Charleroi-Centre Cinq trafiquants répondent d’un vaste trafic de coke et d’héroïne sur Charleroi.

C’est en août 2015 que les forces de l’ordre ont reçu une information sur l’existence d’un trafic de drogue sur Dampremy, à hauteur de la chaussée de Bruxelles. Des observations et des écoutes téléphoniques ont aussitôt été mises en place et ont permis de cibler plusieurs suspects. Cinq individus en séjour illégal sur le territoire se livraient depuis plusieurs semaines à un vaste commerce de cocaïne et d’héroïne.

Chacun utilisait ses sous-dealers, au point que les enquêteurs ont un temps soupçonné qu’ils faisaient venir des clandestins en Belgique pour les utiliser comme revendeurs. Deux planques ont été identifiées : un appartement de Marcinelle où le locataire, Radem, organisait son petit trafic, et une habitation de Marchienne-au-Pont appartenant à Youssef. "C’est une grande maison", raconte ce dernier. "J’hébergeais sept jeunes chez moi mais je ne savais pas qu’il y avait de la drogue. De toute façon, j’avais trop peur d’eux pour les mettre dehors. Régulièrement, ils se battaient et sortaient même des couteaux". Les perquisitions ont permis de démanteler le trafic et d’intercepter cinq suspects. A Marcinelle, les policiers ont découvert 80 grammes d’héroïne, 6 grammes de coke et 1035 euros en liquide. "Radem a tenté de faire croire qu’il était mineur mais l’examen osseux a démontré le contraire", a précisé la substitute Broucke, ce jeudi, devant le tribunal correctionnel de Charleroi. "Il a expliqué qu’il s’était mis à vendre de la drogue dès son arrivée en Belgique sept mois plus tôt. Qu’il se fournissait en héroïne à Anvers et en cocaïne à Charleroi.

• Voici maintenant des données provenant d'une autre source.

/-- A place of this package that a line's poison, or a codeword past correction, covers is data poison (R112, R230). -/
theorem State.checkPoison_plain {g : Seg} (hhere : s.here g = true) (hdev : g.addr < devBase) (hview : g.view = .plain)
    (h : poisoned s g.addr g.len = true ∨ ∃ e ∈ s.ecc, 2 ≤ e.bits ∧ e.meets g.addr g.len = true) :
    s.checkPoison a [g] = .error (.trap { cause := 0x18, val := a, reads := [(g.addr, g.len)] }) := by
  obtain ⟨hr, hany⟩ := State.badRun_plain hview h
  have hpart : s.poisonPart (a, g) = s.checkPoison a [g] := by
    simp [State.poisonPart, State.here_host hhere, hhere]
  rw [← hpart, State.poisonPart_here hhere hdev, hany, hr]
  rfl

end

/-! ## FENCE (R125, R231) -/

section
variable {s : State} {k : FenceKind} {sc : Scope}

/-- FENCE's syllable. -/
def fenceOp (k : FenceKind) (sc : Scope) : Core := fun s => check (s.fenceOpen k sc) .stall >>= fun _ => pure s

theorem exec_fence_open (h : s.fenceOpen k sc = true) : exec (.fence k sc) s = .next s.on :=
  issue_ok (f := fenceOp k sc) (by rw [fenceOp, check_ok h]; rfl)

theorem exec_fence_shut (h : s.fenceOpen k sc = false) : exec (.fence k sc) s = .next (s.stopped .stall) :=
  issue_stopped (f := fenceOp k sc) (by rw [fenceOp, check_error h]; rfl)

/-- With no access, copy or M instruction there is nothing to wait for. -/
theorem State.fenceOpen_of_idle (ha : s.accesses = []) (hc : s.copies = []) (hm : s.mycog.mq = []) :
    s.fenceOpen k sc = true := by
  have hmq : (s.cog s.cur.cog).mq = [] := hm
  cases k <;> simp [State.fenceOpen, State.nearOpen, State.pendingIn, State.mPending, State.copyIn, ha, hc, hmq]

/-- At bank scope a near store of an earlier bundle keeps the window open. -/
theorem State.fenceOpen_near {x : Access} (hx : x ∈ s.accesses) (hb : x.bank = s.cur) (ho : x.owner = .bank)
    (hk : x.kind = .store) (hp : pathOf x.addr ≤ 1) (hid : x.id < s.ownFrom) : s.fenceOpen k .bank = false := by
  have hopen : s.nearOpen .bank = true := by
    simp only [State.nearOpen, decide_true, Bool.true_and, List.any_eq_true]
    exact ⟨x, hx, by simp [hb, ho, hid, Access.isNear, hk, hp]⟩
  simp [State.fenceOpen, hopen]

end

/-- Settles O38: an atomic is its checks in their order, its line's poison, and then an interlocked access. -/
theorem atomics : Obligations.Atomics := by
  refine ⟨fun s i op size ord sc d base ra rb a x y g gs hi ha hx => ?_, fun s k sc =>
    ⟨exec_fence_open, exec_fence_shut, rfl, fun h1 h2 h3 => exec_fence_open (State.fenceOpen_of_idle h1 h2 h3),
      fun z hz hb ho hk hp hid => exec_fence_shut (State.fenceOpen_near hz hb ho hk hp hid)⟩⟩
  obtain ⟨r, hy, hexec⟩ := exec_atomic hi
  have heq := atomicOp_eq (op := op) (size := size) (ord := ord) (sc := sc) (d := d) ha hx hy
  rw [hexec]
  refine ⟨?_, fun hacc hpsn => ?_⟩
  · have hpath := State.pathStops_of (s := s) (k := .atomic op) (a := a) (fits := true) (more := fun _ _ => .ok ()) rfl
      (sizeBytes_pos size) (sizeBytes_dvd size) (fun e he => issue_stopped (heq.trans (by rw [he]; rfl)))
      (fun _ => atomicPath_iff) (fun h => by cases h)
    refine ⟨hpath.address, hpath.align, fun hb hal => ⟨hpath.path hb hal, hpath.near hb hal, fun hm hlo => ?_⟩, ?_⟩
    · exact hpath.far hb hal hm hlo (by rcases hm with h | ⟨h, -⟩ <;> omega)
    · intro g hg hhere hdev hview hbad
      refine issue_trap (heq.trans ?_)
      rw [show s.checked (.atomic op) a (sizeBytes size) true (fun _ _ => .ok ()) = .ok [g] from hg, ok_bind,
        State.checkPoison_plain hhere hdev hview hbad]
      rfl
  · have hsend : atomicOp op size ord sc d base ra r s =
        s.sendAccess (s.atomicAsk op size ord sc d a x) (.atomic g op x y) [.s (s.me.physS d)] := by
      rw [heq, show s.checked (.atomic op) a (sizeBytes size) true (fun _ _ => .ok ()) = .ok (g :: gs) from hacc, ok_bind,
        hpsn, ok_bind]
    have hinter := State.interlocks_of hsend
    refine ⟨hinter, fun hhere => hinter.1 _ ?_⟩
    simp only [State.preOps, State.here_host hhere, hhere, if_true, Bool.false_eq_true, if_false]
    rfl

end Sys2Proof.Machine
end

section
/-! What reading memory leaves alone: the banks, the current bank, the bytes of memory, and the holders of the cores (R111,
R112, R115). -/

namespace Sys2Proof.Machine

/-- From s to t no bank, no byte of memory and no holder of a core has changed, and the current bank is the same. -/
structure State.Reads (s t : State) : Prop extends s.SameBanks t where
  cur : t.cur = s.cur

namespace State.Reads
variable {s t u : State}

theorem refl (s : State) : s.Reads s := ⟨.refl s, rfl⟩

theorem trans (h : s.Reads t) (h' : t.Reads u) : s.Reads u := ⟨h.toSameBanks.trans h'.toSameBanks, h'.cur.trans h.cur⟩

theorem foldl {α β : Type} (g : β → State) {f : β → α → β} (l : List α) (b : β) (h : ∀ b x, (g b).Reads (g (f b x))) :
    (g b).Reads (g (l.foldl f b)) := by
  induction l generalizing b with
  | nil => exact refl _
  | cons x xs ih => exact (h b x).trans (ih (f b x))

theorem me (h : s.Reads t) : t.me = s.me := by rw [State.me, h.cur, h.bank]; rfl

end State.Reads

section
variable (s : State)
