-- ==== Sys2Proof/Config.lean ====
section
/-! DEFINITION. What is fixed for one FBR: the geometry and clock the source fixes (spec/00_scope.md R7) and the open
parameters of R8, which have NO BODY: nothing in Lean can evaluate one, so a claim holds for every value of it. -/

namespace Sys2Proof.Config

/-- `WIDTH`, the number of pixel columns (R7). -/
def width : Nat := 84

/-- `HEIGHT`, the number of pixel rows (R7). -/
def height : Nat := 48

/-- `BANDS = ceil(HEIGHT/8)`, the number of bands of eight rows (R7). -/
def bands : Nat := 6

/-- `FB_SIZE = WIDTH * BANDS`, the number of framebuffer bytes (R7, R24). -/
def fbSize : Nat := 504

/-- The bus clock in hertz (R7, R171). -/
def clockHz : Nat := 4000000

/-- `VOP_INIT`, the contrast INIT sends: any value of 0..127 (R8, D19; N5). Log entry 7. -/
opaque vopInit : BitVec 7

/-- `BIAS_INIT`, the bias INIT sends: any value of 0..7 (R8, D19; N6). Log entry 7. -/
opaque biasInit : BitVec 3

/-- `CPOL`, the clock polarity given to the transport at INIT (R8, D21; N4). Log entry 7. -/
opaque cpol : Bool

/-- `CPHA`, the clock phase given to the transport at INIT (R8, D21; N4). Log entry 7. -/
opaque cpha : Bool

/-- `SETCON_BRACKET`: whether SETCON surrounds its Vop byte with function-set commands (R8, R86, D17; N7). Log entry 8. -/
opaque setconBracket : Bool

/-- `TriSpan`: the span end points of one scanline of the filled triangle, a function of the six vertex coordinates
`x0 y0 x1 y1 x2 y2` and of `y`, about which nothing else is known (R8, R132 (c), D11; N9). Log entry 9. -/
opaque triSpan (x0 y0 x1 y1 x2 y2 y : Int) : Int × Int

end Sys2Proof.Config
end

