-- ==== Sys2Proof/WellFormed.lean ====
section
/-! DEFINITION. Which instruction terms an encoding exists for (spec/30_encoding.md R61, R62, R67). -/

namespace Sys2Proof

/-- The checks on a term. SENDDAT carries exactly `len` payload bytes (R61 format FV, R69). The column of X-address-set
is 0..83 and the field of Y-address-set is 0..47 (R30, R67). Every other operand has only legal values by its type:
"every operand byte is one unsigned 8-bit operand" (R61) and no operand value is reserved (R64). -/
def Instr.wf : Instr → Bool
  | .sendcmd _ => true
  | .senddat len payload => payload.length == len.toNat
  | .setmode _ => true
  | .setcon _ => true
  | .setcur _ _ => true
  | .clrbuf => true
  | .pixel _ _ => true
  | .rdbuf => true
  | .line _ _ _ _ => true
  | .rect _ _ _ _ => true
  | .rectf _ _ _ _ => true
  | .tri _ _ _ _ _ _ => true
  | .trif _ _ _ _ _ _ => true
  | .circ _ _ _ => true
  | .circf _ _ _ => true
  | .init => true
  | .update => true
  | .clrscr => true
  | .functionSet _ => true
  | .displayControl _ => true
  | .xAddressSet x => decide (x.toNat < Config.width)
  | .yAddressSet y => decide (y.toNat < Config.height)
  | .vopSet _ => true
  | .temperatureControl _ => true
  | .biasSystem _ => true

end Sys2Proof
end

Et que grâce à cela, il gagnait plus de 250 euros par jour !"

Au terme de son réquisitoire, le Ministère public a requis des peines de 30 mois à 4 ans de prison ferme pour les cinq prévenus. Leurs avocats, par contre, ont sollicité soit la clémence, soit l’acquittement pur et simple. Jugement le 15 juillet.